- **DATA EXCERPTS**:
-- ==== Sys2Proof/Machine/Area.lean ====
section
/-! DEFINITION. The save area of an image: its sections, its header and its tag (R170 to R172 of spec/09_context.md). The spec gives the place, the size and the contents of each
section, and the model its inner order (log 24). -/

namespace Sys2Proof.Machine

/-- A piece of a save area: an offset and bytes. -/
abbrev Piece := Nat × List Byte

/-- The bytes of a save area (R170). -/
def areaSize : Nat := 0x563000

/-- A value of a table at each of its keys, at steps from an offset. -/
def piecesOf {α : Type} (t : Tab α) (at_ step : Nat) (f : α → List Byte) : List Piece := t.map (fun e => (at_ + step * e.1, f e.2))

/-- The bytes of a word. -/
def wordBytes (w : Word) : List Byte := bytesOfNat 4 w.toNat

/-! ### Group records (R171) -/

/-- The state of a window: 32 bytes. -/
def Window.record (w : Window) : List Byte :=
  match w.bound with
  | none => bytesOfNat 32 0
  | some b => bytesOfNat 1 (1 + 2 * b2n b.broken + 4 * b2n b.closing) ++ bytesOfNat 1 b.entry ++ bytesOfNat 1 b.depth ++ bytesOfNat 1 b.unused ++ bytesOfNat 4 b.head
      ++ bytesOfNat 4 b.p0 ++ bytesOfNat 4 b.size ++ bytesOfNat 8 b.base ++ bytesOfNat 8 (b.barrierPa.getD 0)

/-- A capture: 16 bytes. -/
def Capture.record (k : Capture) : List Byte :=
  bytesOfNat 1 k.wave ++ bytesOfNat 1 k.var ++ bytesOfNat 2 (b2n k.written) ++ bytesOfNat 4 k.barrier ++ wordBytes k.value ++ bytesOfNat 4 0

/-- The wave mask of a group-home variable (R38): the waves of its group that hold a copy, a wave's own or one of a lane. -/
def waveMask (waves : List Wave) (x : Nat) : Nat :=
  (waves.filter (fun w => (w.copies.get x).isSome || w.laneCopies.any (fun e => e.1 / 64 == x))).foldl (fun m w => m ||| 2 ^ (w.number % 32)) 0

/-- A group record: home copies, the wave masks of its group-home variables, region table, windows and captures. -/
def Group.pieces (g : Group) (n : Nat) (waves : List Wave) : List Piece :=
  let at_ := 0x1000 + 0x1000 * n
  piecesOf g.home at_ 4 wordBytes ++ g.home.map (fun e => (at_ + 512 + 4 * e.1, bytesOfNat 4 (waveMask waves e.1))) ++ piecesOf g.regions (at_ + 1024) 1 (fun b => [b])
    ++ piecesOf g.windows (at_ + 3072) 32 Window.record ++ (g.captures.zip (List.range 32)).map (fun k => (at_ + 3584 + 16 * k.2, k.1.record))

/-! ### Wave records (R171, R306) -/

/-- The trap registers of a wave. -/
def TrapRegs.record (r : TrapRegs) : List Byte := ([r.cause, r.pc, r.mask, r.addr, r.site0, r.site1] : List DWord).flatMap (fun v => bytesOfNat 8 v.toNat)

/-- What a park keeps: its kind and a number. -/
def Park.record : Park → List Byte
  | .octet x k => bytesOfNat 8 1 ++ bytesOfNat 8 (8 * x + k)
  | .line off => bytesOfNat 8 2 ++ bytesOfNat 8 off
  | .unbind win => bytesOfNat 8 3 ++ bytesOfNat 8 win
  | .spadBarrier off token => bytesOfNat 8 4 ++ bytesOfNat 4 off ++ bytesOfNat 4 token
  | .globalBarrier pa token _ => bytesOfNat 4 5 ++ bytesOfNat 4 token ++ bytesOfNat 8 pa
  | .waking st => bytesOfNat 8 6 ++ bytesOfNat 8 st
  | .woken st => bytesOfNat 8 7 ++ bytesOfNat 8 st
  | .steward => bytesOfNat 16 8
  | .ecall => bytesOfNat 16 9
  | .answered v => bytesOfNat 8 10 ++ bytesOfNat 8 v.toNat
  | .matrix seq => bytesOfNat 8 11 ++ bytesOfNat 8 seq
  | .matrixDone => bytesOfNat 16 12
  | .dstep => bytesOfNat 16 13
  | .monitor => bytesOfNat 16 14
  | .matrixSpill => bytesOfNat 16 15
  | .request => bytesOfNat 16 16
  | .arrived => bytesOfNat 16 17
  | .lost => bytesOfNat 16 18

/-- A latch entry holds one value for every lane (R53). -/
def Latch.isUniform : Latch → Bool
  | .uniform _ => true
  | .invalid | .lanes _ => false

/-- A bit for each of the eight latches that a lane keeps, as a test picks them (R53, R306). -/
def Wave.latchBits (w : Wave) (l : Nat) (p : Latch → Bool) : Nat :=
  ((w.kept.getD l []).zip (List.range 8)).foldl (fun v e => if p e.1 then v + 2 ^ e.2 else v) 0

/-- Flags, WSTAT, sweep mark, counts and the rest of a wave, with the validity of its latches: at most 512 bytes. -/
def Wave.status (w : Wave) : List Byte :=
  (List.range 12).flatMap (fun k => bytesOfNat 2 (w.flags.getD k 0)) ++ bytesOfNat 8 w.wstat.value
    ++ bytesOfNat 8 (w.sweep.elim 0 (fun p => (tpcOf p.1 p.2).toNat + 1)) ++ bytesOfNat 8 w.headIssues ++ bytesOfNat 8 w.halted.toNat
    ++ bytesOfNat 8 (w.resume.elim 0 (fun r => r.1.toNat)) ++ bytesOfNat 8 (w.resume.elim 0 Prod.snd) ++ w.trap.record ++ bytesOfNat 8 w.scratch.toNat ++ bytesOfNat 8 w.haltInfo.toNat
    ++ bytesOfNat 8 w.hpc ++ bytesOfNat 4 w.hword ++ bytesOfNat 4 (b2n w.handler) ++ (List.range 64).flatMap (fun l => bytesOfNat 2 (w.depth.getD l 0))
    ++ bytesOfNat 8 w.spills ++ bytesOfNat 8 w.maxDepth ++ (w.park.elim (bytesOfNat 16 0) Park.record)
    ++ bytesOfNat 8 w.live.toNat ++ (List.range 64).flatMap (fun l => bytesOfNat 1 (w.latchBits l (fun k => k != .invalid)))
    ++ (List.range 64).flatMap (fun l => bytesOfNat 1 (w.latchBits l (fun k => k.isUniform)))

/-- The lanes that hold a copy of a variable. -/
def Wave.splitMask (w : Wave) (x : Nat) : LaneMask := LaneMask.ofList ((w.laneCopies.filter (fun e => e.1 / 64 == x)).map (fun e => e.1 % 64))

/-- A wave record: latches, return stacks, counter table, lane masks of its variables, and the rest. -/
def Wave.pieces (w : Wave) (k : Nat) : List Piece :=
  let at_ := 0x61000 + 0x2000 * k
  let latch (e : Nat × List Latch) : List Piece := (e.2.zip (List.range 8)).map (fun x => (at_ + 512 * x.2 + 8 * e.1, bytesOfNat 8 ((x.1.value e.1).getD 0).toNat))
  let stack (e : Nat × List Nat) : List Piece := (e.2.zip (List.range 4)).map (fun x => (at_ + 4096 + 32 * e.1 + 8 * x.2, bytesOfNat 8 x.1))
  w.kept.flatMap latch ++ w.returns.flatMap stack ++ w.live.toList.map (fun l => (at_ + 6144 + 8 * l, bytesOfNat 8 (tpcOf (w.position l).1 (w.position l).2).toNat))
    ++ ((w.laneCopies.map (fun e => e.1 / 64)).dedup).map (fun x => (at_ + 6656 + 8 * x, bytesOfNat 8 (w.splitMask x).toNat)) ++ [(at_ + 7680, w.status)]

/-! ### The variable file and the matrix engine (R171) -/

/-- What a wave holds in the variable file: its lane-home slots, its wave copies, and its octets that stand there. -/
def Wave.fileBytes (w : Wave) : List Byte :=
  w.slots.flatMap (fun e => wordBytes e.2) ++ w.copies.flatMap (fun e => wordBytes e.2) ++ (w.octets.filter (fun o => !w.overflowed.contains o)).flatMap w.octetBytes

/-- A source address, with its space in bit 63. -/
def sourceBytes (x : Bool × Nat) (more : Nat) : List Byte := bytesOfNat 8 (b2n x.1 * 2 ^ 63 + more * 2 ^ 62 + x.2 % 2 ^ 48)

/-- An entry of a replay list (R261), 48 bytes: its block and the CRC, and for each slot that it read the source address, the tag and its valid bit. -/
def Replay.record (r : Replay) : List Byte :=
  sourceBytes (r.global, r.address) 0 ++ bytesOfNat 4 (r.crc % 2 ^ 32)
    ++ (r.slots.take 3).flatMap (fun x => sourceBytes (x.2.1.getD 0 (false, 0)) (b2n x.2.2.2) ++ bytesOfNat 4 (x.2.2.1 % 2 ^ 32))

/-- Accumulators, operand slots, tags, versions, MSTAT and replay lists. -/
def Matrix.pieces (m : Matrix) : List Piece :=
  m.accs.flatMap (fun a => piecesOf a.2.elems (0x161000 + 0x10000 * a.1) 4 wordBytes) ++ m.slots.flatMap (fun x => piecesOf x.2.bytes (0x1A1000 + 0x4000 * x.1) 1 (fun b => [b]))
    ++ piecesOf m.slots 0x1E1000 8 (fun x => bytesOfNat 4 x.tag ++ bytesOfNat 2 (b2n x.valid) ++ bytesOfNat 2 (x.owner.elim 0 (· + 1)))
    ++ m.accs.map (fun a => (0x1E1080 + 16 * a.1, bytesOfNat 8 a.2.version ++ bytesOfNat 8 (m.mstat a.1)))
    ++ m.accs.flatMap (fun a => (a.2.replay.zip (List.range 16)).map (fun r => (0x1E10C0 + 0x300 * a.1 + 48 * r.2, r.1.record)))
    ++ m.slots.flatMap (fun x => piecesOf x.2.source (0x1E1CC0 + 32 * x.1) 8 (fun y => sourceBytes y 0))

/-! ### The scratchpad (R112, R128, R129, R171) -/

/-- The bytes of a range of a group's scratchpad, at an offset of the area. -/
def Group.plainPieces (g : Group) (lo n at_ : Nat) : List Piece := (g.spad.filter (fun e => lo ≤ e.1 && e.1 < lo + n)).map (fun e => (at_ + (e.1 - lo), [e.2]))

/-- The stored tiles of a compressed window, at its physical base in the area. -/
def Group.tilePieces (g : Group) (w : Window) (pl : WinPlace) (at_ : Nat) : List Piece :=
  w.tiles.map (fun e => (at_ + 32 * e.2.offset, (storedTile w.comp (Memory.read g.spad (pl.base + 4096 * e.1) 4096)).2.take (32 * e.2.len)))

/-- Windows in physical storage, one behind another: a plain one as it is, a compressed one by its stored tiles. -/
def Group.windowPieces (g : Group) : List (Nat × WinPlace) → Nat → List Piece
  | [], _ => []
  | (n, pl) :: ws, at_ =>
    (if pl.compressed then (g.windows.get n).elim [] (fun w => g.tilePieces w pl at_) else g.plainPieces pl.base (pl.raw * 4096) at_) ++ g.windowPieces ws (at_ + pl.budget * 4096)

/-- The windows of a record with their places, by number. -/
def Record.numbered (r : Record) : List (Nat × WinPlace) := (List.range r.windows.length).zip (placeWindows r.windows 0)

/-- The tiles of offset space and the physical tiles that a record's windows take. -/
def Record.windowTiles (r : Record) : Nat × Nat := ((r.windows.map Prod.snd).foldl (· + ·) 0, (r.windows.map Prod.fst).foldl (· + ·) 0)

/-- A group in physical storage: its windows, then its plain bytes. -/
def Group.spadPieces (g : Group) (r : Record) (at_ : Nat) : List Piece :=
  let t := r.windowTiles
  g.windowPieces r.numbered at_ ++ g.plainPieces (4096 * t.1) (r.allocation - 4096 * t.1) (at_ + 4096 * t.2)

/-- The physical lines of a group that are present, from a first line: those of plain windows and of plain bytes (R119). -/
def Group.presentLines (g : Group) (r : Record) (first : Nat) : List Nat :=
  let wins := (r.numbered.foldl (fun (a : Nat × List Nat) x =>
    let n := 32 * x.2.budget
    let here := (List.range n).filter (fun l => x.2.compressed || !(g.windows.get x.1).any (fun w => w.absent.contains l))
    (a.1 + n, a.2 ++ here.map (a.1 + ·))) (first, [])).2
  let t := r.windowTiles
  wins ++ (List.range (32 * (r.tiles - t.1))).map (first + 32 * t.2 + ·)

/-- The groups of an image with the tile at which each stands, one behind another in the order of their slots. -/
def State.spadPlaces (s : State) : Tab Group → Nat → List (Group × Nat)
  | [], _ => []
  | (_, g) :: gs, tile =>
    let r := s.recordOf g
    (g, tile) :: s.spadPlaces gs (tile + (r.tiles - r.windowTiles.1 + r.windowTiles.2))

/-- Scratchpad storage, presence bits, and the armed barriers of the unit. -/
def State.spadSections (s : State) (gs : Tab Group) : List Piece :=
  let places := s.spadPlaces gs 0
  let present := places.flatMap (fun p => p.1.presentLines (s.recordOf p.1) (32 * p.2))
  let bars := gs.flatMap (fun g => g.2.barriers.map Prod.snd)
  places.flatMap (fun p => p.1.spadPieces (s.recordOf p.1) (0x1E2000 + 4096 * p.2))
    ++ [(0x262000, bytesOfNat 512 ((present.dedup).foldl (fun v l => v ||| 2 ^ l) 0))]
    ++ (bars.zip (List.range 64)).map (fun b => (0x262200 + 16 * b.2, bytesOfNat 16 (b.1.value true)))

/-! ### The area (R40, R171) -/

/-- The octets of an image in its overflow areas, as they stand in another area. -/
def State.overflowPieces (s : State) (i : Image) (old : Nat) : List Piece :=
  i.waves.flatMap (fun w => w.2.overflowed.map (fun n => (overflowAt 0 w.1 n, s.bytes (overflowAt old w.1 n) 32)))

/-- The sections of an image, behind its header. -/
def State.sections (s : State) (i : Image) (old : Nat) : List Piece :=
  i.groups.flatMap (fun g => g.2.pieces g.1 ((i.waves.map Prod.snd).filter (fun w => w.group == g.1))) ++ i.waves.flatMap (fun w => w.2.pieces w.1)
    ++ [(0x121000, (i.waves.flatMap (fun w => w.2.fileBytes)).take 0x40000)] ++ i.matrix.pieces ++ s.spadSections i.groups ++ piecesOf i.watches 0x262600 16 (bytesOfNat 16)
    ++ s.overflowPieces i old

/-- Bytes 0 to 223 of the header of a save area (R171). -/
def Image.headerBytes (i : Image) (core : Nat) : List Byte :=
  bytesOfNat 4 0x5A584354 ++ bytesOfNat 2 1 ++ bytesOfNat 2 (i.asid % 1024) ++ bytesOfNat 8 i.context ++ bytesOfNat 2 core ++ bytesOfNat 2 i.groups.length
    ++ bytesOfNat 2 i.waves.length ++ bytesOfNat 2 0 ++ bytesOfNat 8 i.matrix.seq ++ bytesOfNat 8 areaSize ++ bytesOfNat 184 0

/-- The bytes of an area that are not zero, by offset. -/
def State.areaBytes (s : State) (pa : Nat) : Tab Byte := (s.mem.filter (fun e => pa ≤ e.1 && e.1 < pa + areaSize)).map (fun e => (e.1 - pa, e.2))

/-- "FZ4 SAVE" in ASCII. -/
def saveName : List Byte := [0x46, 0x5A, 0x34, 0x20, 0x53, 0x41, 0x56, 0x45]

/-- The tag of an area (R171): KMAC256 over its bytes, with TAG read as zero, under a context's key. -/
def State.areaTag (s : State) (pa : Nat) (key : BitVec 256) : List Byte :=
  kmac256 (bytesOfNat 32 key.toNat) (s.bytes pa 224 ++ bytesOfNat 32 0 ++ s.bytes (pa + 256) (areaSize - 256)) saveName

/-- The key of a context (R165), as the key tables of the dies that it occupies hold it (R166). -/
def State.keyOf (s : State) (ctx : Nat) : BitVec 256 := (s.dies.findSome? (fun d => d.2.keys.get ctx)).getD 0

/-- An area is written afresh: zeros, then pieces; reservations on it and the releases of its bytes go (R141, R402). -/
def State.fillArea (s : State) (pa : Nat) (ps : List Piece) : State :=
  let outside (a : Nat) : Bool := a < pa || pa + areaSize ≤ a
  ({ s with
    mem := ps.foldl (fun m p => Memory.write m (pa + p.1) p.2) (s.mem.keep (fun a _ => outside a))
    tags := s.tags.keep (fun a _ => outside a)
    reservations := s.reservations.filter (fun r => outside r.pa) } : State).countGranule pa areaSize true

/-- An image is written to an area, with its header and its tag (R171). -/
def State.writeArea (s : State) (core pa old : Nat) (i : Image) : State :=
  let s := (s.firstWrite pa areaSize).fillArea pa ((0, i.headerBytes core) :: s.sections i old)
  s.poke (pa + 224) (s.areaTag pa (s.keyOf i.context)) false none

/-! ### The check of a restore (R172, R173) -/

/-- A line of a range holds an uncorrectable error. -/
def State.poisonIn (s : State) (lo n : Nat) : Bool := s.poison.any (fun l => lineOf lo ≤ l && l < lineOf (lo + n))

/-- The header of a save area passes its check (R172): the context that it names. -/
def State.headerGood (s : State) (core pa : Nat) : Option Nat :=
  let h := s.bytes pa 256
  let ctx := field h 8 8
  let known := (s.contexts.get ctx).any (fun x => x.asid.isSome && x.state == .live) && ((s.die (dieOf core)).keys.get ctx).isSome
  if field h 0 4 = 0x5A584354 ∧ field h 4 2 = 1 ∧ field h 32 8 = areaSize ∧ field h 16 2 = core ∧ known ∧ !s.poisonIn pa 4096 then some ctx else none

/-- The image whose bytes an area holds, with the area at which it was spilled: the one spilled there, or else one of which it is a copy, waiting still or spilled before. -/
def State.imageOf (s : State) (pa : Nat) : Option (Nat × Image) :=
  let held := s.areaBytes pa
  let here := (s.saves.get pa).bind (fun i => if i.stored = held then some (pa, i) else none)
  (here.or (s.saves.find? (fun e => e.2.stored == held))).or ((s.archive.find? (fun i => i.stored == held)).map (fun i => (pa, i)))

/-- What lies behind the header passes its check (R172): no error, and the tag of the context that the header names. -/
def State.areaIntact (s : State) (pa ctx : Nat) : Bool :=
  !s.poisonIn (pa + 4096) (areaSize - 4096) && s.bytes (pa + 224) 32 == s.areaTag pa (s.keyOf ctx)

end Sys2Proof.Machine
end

- **WHAT YOU HAVE TO DO**: Beginning with the line holding "def Record.windowTiles (r" and ending with the line holding "plain bytes. -/", write out the stretch of material above exactly; add no further lines.

- **SOLUTION**:
def Record.windowTiles (r : Record) : Nat × Nat := ((r.windows.map Prod.snd).foldl (· + ·) 0, (r.windows.map Prod.fst).foldl (· + ·) 0)

/-- A group in physical storage: its windows, then its plain bytes. -/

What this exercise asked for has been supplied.